Report may put final nail in death penalty

Dan Rodricks, Baltimore Sun

December 16, 2008
In the report from the Maryland Commission on Capital Punishment, the people of this state and their elected representatives have all the evidence needed to abolish the death penalty, once and for all, in the next session of the General Assembly.

But even more than that, the report presents the state with a chance to reform its criminal justice system by diverting funds from the costly and ineffective death penalty into law enforcement, juvenile intervention, medical therapies and educational and vocational services for inmates - things that, unlike capital punishment, might actually do some good.

In its report, the commission concludes that, over the past 30 years, the death penalty in Maryland has been expensive and ineffective, riddled with error and tainted with racial and geographic disparities beyond reform. It should be abolished.

The commission arrived at that recommendation after careful review of research into the familiar points of debate - the alleged biases that make the administration of the death penalty unfair, the costs of death sentences over life without parole, the benefits of executions to the state.

Former U.S. Attorney General Benjamin Civiletti chaired the commission. He joined with the majority in voting to recommend abolition.

The final vote was 13-9, with one abstention. That's a solid majority, to be sure. But far more revealing - and damning - was the commission vote on what, in the minds of many, is the first and last question when it comes to the death penalty: Has its application been affected by racial bias?

By a vote of 20-1, members of the commission said yes - while there is no evidence of intentional discrimination, racial disparities exist when the race of the defendant and the race of the victim are taken into account.

Studies of more than 1,300 "death-eligible" homicide cases from 1978 to 1999 revealed that killers of white victims were 2 1/2 times more likely to face the death penalty than killers of African-Americans.

One of the studies found that, in all cases that ended with death sentences since 1978, none of the victims was African-American, though 43 percent of death-eligible cases during that period involved African-American victims.

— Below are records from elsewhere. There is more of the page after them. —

/-- The opcode of a thread word under map 3 (R51); access-slice words and device steps have none. -/
def opcode? : Instr → Option Nat
  | .nop _ => some 0x000
  | .extControlForm _ _ _ _ _ _ _ => some 0x3FF
  | .extImmediateForm _ => some 0x3FF
  | .mov _ _ _ _ => some 0x001
  | .movi _ _ _ => some 0x002
  | .movh _ _ _ => some 0x003
  | .movs _ _ _ => some 0x004
  | .iadd _ _ _ _ _ _ _ => some 0x005
  | .isub _ _ _ _ _ _ _ => some 0x006
  | .iaddc _ _ _ _ _ _ _ => some 0x007
  | .imul _ _ _ _ _ _ => some 0x008
  | .imulh _ _ _ _ _ _ _ => some 0x009
  | .imad _ _ _ _ _ _ _ => some 0x00A
  | .idiv _ _ _ _ _ _ _ => some 0x00B
  | .irem _ _ _ _ _ _ _ => some 0x00C
  | .ineg _ _ _ _ => some 0x00D
  | .iabs _ _ _ _ => some 0x00E
  | .imin _ _ _ _ _ _ _ => some 0x00F
  | .imax _ _ _ _ _ _ _ => some 0x010
  | .and _ _ _ _ _ _ => some 0x011
  | .or _ _ _ _ _ _ => some 0x012
  | .xor _ _ _ _ _ _ => some 0x013
  | .not _ _ _ _ => some 0x014
  | .andn _ _ _ _ _ _ => some 0x015
  | .shl _ _ _ _ _ _ => some 0x016
  | .shr _ _ _ _ _ _ => some 0x017
  | .sar _ _ _ _ _ _ => some 0x018
  | .rot _ _ _ _ _ _ _ => some 0x019
  | .bfx _ _ _ _ _ _ _ => some 0x01A
  | .bfi _ _ _ _ _ _ => some 0x01B
  | .popc _ _ _ _ => some 0x01C
  | .clz _ _ _ _ => some 0x01D
  | .brev _ _ _ _ => some 0x01E
  | .isetp _ _ _ _ _ _ _ _ => some 0x01F
  | .sel _ _ _ _ _ _ _ => some 0x020
  | .plop _ _ _ _ _ _ => some 0x021
  | .lea _ _ _ _ _ _ _ => some 0x022
  | .add64 _ _ _ _ _ _ _ => some 0x023
  | .idp4 _ _ _ _ _ _ _ => some 0x024
  | .mix32 _ _ _ _ _ _ => some 0x025
  | .iaddi _ _ _ _ _ _ => some 0x026
  | .andi _ _ _ _ _ => some 0x027
  | .ori _ _ _ _ _ => some 0x028
  | .xori _ _ _ _ _ => some 0x029
  | .shli _ _ _ _ _ => some 0x02A
  | .shri _ _ _ _ _ => some 0x02B
  | .sari _ _ _ _ _ => some 0x02C
  | .isetpi _ _ _ _ _ _ _ => some 0x02D
  | .fadd _ _ _ _ _ _ => some 0x080
  | .fsub _ _ _ _ _ _ => some 0x081
  | .fmul _ _ _ _ _ _ => some 0x082
  | .fmad _ _ _ _ _ _ _ => some 0x083
  | .fmin _ _ _ _ _ _ => some 0x084
  | .fmax _ _ _ _ _ _ => some 0x085
  | .fneg _ _ _ _ => some 0x086
  | .fabs _ _ _ _ => some 0x087
  | .fsetp _ _ _ _ _ _ _ _ => some 0x088
  | .fdiv _ _ _ _ _ _ => some 0x089
  | .frcp _ _ _ _ => some 0x08A
  | .fsqrt _ _ _ _ => some 0x08B
  | .frsq _ _ _ _ => some 0x08C
  | .fexp2 _ _ _ _ => some 0x08D
  | .flog2 _ _ _ _ => some 0x08E
  | .fsinpi _ _ _ _ => some 0x08F
  | .fcospi _ _ _ _ => some 0x090
  | .frnd _ _ _ _ _ => some 0x091
  | .fclass _ _ _ _ => some 0x092
  | .fscale _ _ _ _ _ _ => some 0x093
  | .fexpo _ _ _ _ => some 0x094
  | .twosum _ _ _ _ _ _ => some 0x095
  | .padd _ _ _ _ _ _ => some 0x096
  | .prd _ _ _ _ => some 0x097
  | .hadd2 _ _ _ _ _ _ _ => some 0x098
  | .hmul2 _ _ _ _ _ _ _ => some 0x099
  | .hfma2 _ _ _ _ _ _ _ => some 0x09A
  | .cvtfi _ _ _ _ _ _ _ => some 0x09B
  | .cvtif _ _ _ _ _ _ _ => some 0x09C
  | .cvtff _ _ _ _ _ _ => some 0x09D
  | .nxel _ _ _ _ _ _ => some 0x09E
  | .mxel _ _ _ _ _ _ => some 0x09F
  | .fmtchk _ _ _ _ => some 0x0A0
  | .bra _ _ => some 0x100
  | .brp _ _ _ _ => some 0x101
  | .brx _ _ _ => some 0x102
  | .call _ _ => some 0x103
  | .callx _ _ _ => some 0x104
  | .ret _ => some 0x105
  | .lgjoin _ _ _ _ => some 0x106
  | .lgwait _ _ _ => some 0x107
  | .lgdrop _ _ _ => some 0x108
  | .lgread _ _ _ _ _ => some 0x109
  | .meetset _ _ => some 0x10A
  | .regroup _ _ _ _ _ => some 0x10B
  | .regroupCompletion _ => none
  | .yield _ => some 0x10C
  | .pause _ _ => some 0x10D
  | .pauseExpiry _ => none
  | .exit _ => some 0x10E
  | .launch _ _ _ _ => some 0x10F
  | .rxch _ _ _ _ _ _ _ => some 0x110
  | .rbcast _ _ _ _ _ _ _ => some 0x111
  | .rred _ _ _ _ _ _ _ => some 0x112
  | .rvote _ _ _ _ _ _ _ => some 0x113
  | .clauseIssue _ => none
  | .parkEnd _ => none
  | .resultWritten _ _ _ _ => none
  | .asynchronousTrapDelivery _ => none
  | .ldg _ _ _ _ _ _ _ => some 0x180
  | .stg _ _ _ _ _ _ => some 0x181
  | .lds _ _ _ _ _ _ _ => some 0x182
  | .sts _ _ _ _ _ _ => some 0x183
  | .ldp _ _ _ _ _ _ _ => some 0x184
  | .stp _ _ _ _ _ _ => some 0x185
  | .ldc _ _ _ _ _ _ _ => some 0x186
  | .stc _ _ _ _ _ _ => some 0x187
  | .ldw _ _ _ _ _ _ => some 0x188
  | .pref _ _ _ _ => some 0x189
  | .pin _ _ _ _ _ => some 0x18A
  | .unpin _ _ _ _ _ => some 0x18B
  | .storePerformed _ _ _ => none
  | .ptsSelfAdvance _ => none
  | .leaseExpiry _ _ => none
  | .pageWalkComplete _ _ => none
  | .atom _ _ _ _ _ _ _ => some 0x18C
  | .atomc _ _ _ _ _ _ _ => some 0x18D
  | .atomf _ _ _ _ _ _ _ => some 0x18E
  | .xacc _ _ _ _ _ => some 0x18F
  | .xaccp _ _ _ _ _ => some 0x190
  | .xrd _ _ _ _ _ => some 0x191
  | .xclr _ _ _ => some 0x192
  | .atomicPerformed _ _ => none
  | .fence _ => some 0x193
  | .fencew _ => some 0x194
  | .bar _ _ _ => some 0x200
  | .bara _ _ _ _ => some 0x201
  | .barw _ _ _ _ => some 0x202
  | .arm _ _ _ _ _ _ _ => some 0x203
  | .arrv _ _ _ _ _ => some 0x204
  | .arwait _ _ _ _ _ _ => some 0x205
  | .arread _ _ _ _ => some 0x206
  | .qpush _ _ _ _ _ _ => some 0x207
  | .qpop _ _ _ _ => some 0x208
  | .qtry _ _ _ _ => some 0x209
  | .qlen _ _ _ _ => some 0x20A
  | .dist _ _ _ _ _ => some 0x20B
  | .distributorAnswerStore _ _ => none
  | .sbset _ _ _ _ _ => some 0x20C
  | .sbqry _ _ _ _ => some 0x20D
  | .cpy _ _ _ => some 0x280
  | .cpy2d _ _ _ => some 0x281
  | .cpym _ _ _ => some 0x282
  | .cpyr _ _ _ => some 0x283
  | .cpyq _ _ _ _ => some 0x284
  | .cpyx _ _ _ _ => some 0x285
  | .cpyf _ _ _ => some 0x286
  | .rlqry _ _ _ _ => some 0x287
  | .copyRegistration _ => none
  | .rangeLockEntryTaken _ _ => none
  | .copyCommandStart _ => none
  | .copyBurst _ => none
  | .copyCommandEnd _ => none
  | .fdstart _ _ _ _ => some 0x288
  | .fdstop _ _ _ => some 0x289
  | .fdstat _ _ _ _ => some 0x28A
  | .floop _ _ _ => none
  | .fend => none
  | .faddr _ _ _ _ => none
  | .fpush _ _ _ _ _ => none
  | .fpushk _ _ _ => none
  | .fpermitQueue _ _ => none
  | .fpermitBuffer _ => none
  | .fsync _ _ => none
  | .fstop => none
  | .kld _ _ _ _ => some 0x300
  | .kst _ _ _ _ => some 0x301
  | .kzero _ _ _ _ => some 0x302
  | .kcvt _ _ _ _ _ _ => some 0x303
  | .kbmp _ _ _ _ _ _ => some 0x304
  | .kbld _ _ _ _ => some 0x305
  | .kbst _ _ _ _ => some 0x306
  | .mmae _ _ _ _ => some 0x307
  | .mmac _ _ _ _ _ _ _ => some 0x308
  | .matrixOpCompletion _ _ => none
  | .mtxOperationComplete _ _ => none
  | .bankSpill _ _ => none
  | .accz _ _ => some 0x309
  | .accrd _ _ _ _ _ _ _ => some 0x30A
  | .accspl _ _ _ _ => some 0x30B
  | .accfil _ _ _ _ => some 0x30C
  | .mqry _ _ _ _ => some 0x30D
  | .pbin _ _ _ _ _ _ => some 0x380
  | .pbend _ => some 0x381
  | .primitiveBinning _ => none
  | .hsrTileResolution _ _ _ => none
  | .hsrnext _ _ _ _ _ _ => some 0x382
  | .ipa _ _ _ _ _ _ _ => some 0x383
  | .fragw _ _ _ _ _ => some 0x384
  | .splat _ _ _ _ _ _ => some 0x385
  | .splatend _ => some 0x386
  | .stiprun _ _ _ _ _ _ => some 0x387
  | .stiprd _ _ _ _ => some 0x388
  | .raynew _ _ _ _ => some 0x389
  | .rayset _ _ _ _ _ _ => some 0x38A
  | .raygo _ _ _ => some 0x38B
  | .rayTraversalStep _ => none
  | .callbackStart _ => none
  | .raywait _ _ _ _ => some 0x38C
  | .rayget _ _ _ _ _ _ => some 0x38D
  | .rayfree _ _ _ => some 0x38E
  | .verdict _ _ _ _ _ => some 0x38F
  | .raycb _ _ _ _ => some 0x390
  | .tnow _ _ => some 0x3C0
  | .twait _ _ _ => some 0x3C1
  | .timeWaitExpiry _ => none
  | .tdead _ _ _ _ => some 0x3C2
  | .tbudg _ _ => some 0x3C3
  | .scommit _ _ _ _ _ _ _ => some 0x3C4
  | .shalo _ _ _ _ _ _ => some 0x3C5
  | .jobend _ => some 0x3C6
  | .srate _ _ _ _ _ _ => some 0x3C7
  | .trap _ _ _ => some 0x3E0
  | .rte _ => some 0x3E1
  | .srd _ _ _ => some 0x3E2
  | .swr _ _ _ => some 0x3E3
  | .dtload _ _ _ _ _ => some 0x3E4
  | .sealq _ _ _ _ => some 0x3E5
  | .halt _ => some 0x3E6
  | .errinj _ _ _ _ _ => some 0x3E7
  | .tlbinv _ _ _ _ _ _ => some 0x3E8
  | .xbpark _ _ _ _ _ _ => some 0x3E9
  | .xbwake _ _ _ _ => some 0x3EA
  | .xbstat _ _ _ _ => some 0x3EB
  | .lkstat _ _ _ _ => some 0x3EC
  | .teamPlacement _ => none
  | .teamRetirement _ => none
  | .evictionRequest _ _ => none
  | .eviction _ => none
  | .restore _ _ => none
  | .memoryTokenGrant _ _ => none
  | .memoryTokenPass _ _ => none
  | .localityWindowEnd _ => none
  | .stripAdmission _ => none
  | .chainForcedEnd _ => none
  | .budgetExpiry _ => none
  | .deadlineMiss _ => none
  | .stripScan _ => none
  | .slotRelease _ _ => none
  | .ductusIdleExit => none
  | .ductusWake _ => none
  | .encodeTileRow _ => none
  | .temporalUnitWrite _ => none
  | .headLinkLoss _ => none
  | .linkRetrain _ => none
  | .outputArm _ _ _ => none
  | .outputDisarm _ => none
  | .ringEnable _ _ => none
  | .ringDisable _ _ => none
  | .ppsEdge _ => none
  | .ptpin _ _ _ _ => none
  | .tlockHoldover => none
  | .qosFrameBoundary => none
  | .refreshWindowStart _ => none
  | .refreshWindowEnd _ => none
  | .opticalToken _ => none
  | .automaticWake _ => none
  | .retuneEnd _ => none
  | .remoteRequestArrival _ => none
  | .acknowledgement _ _ _ => none
  | .retransmissionTimeout _ _ _ => none
  | .busyResend _ _ _ => none
  | .wavelengthRetrain _ _ => none
  | .watchdogW1 _ => none
  | .watchdogW2 _ => none
  | .watchdogW3 _ => none
  | .coreReturn _ => none
  | .uncorrectableError _ => none
  | .correctableError _ => none
  | .sealFree _ => none
  | .commandWrite _ => none
  | .upload => none
  | .trigger => none
  | .resync => none
  | .sealnew => none
  | .sealend => none
  | .abort => none
  | .timesetStep => none
  | .timesetConfig => none
  | .fwload _ => none
  | .attest => none
  | .reset => none
  | .firmwareVerification _ => none
  | .ucieTraining _ => none
  | .lpddrTraining _ => none
  | .damlanRingTuning _ => none
  | .tsuxusTraining _ => none
  | .ptpLock => none
  | .powerWindow _ => none
  | .standbyRequest _ => none
  | .standbyEntry => none
  | .standbyClear _ => none
  | .powerLimitWrite _ => none
  | .tpcWrite _ _ => none
  | .meetWrite _ _ => none
  | .tstatWrite _ => none
  | .fmtWrite _ => none
  | .memgroupsWrite _ _ => none
  | .leasecfgWrite _ _ => none
  | .qcfgWrite _ _ _ => none
  | .wdogWrite _ _ => none
  | .dbgctl _ => none
  | .tlbctl _ _ => none
  | .tlbInvalidationComplete => none
  | .faultack _ => none
  | .domcfgWrite _ => none
  | .bar2StagingWrite _ _ => none
  | .registerWrite _ _ => none
  | .hostCxlMemAccess _ _ _ => none
  | .timeSliceExpiry _ _ => none
  | .ppsLoss => none
  | .tsuxusForwarding _ _ => none
  | .remoteReplyArrival _ _ _ _ => none
  | .headRegisterRead _ => none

Seventy percent of the cases resulting in the death penalty involved African-American killers of white victims, though that racial combination constituted only 23 percent of all death-eligible cases in Maryland.

"The death penalty, in many ways, reflects our criminal justice system's ultimate authority," Bryan Stevenson, who has represented death row inmates in the South, told the commission in July. "That ultimate authority comes with an ultimate responsibility, and if [we] don't exercise that responsibility fairly, reliably, in a non-racially discriminatory manner, the implications for this broader story about race and the criminal justice system get larger."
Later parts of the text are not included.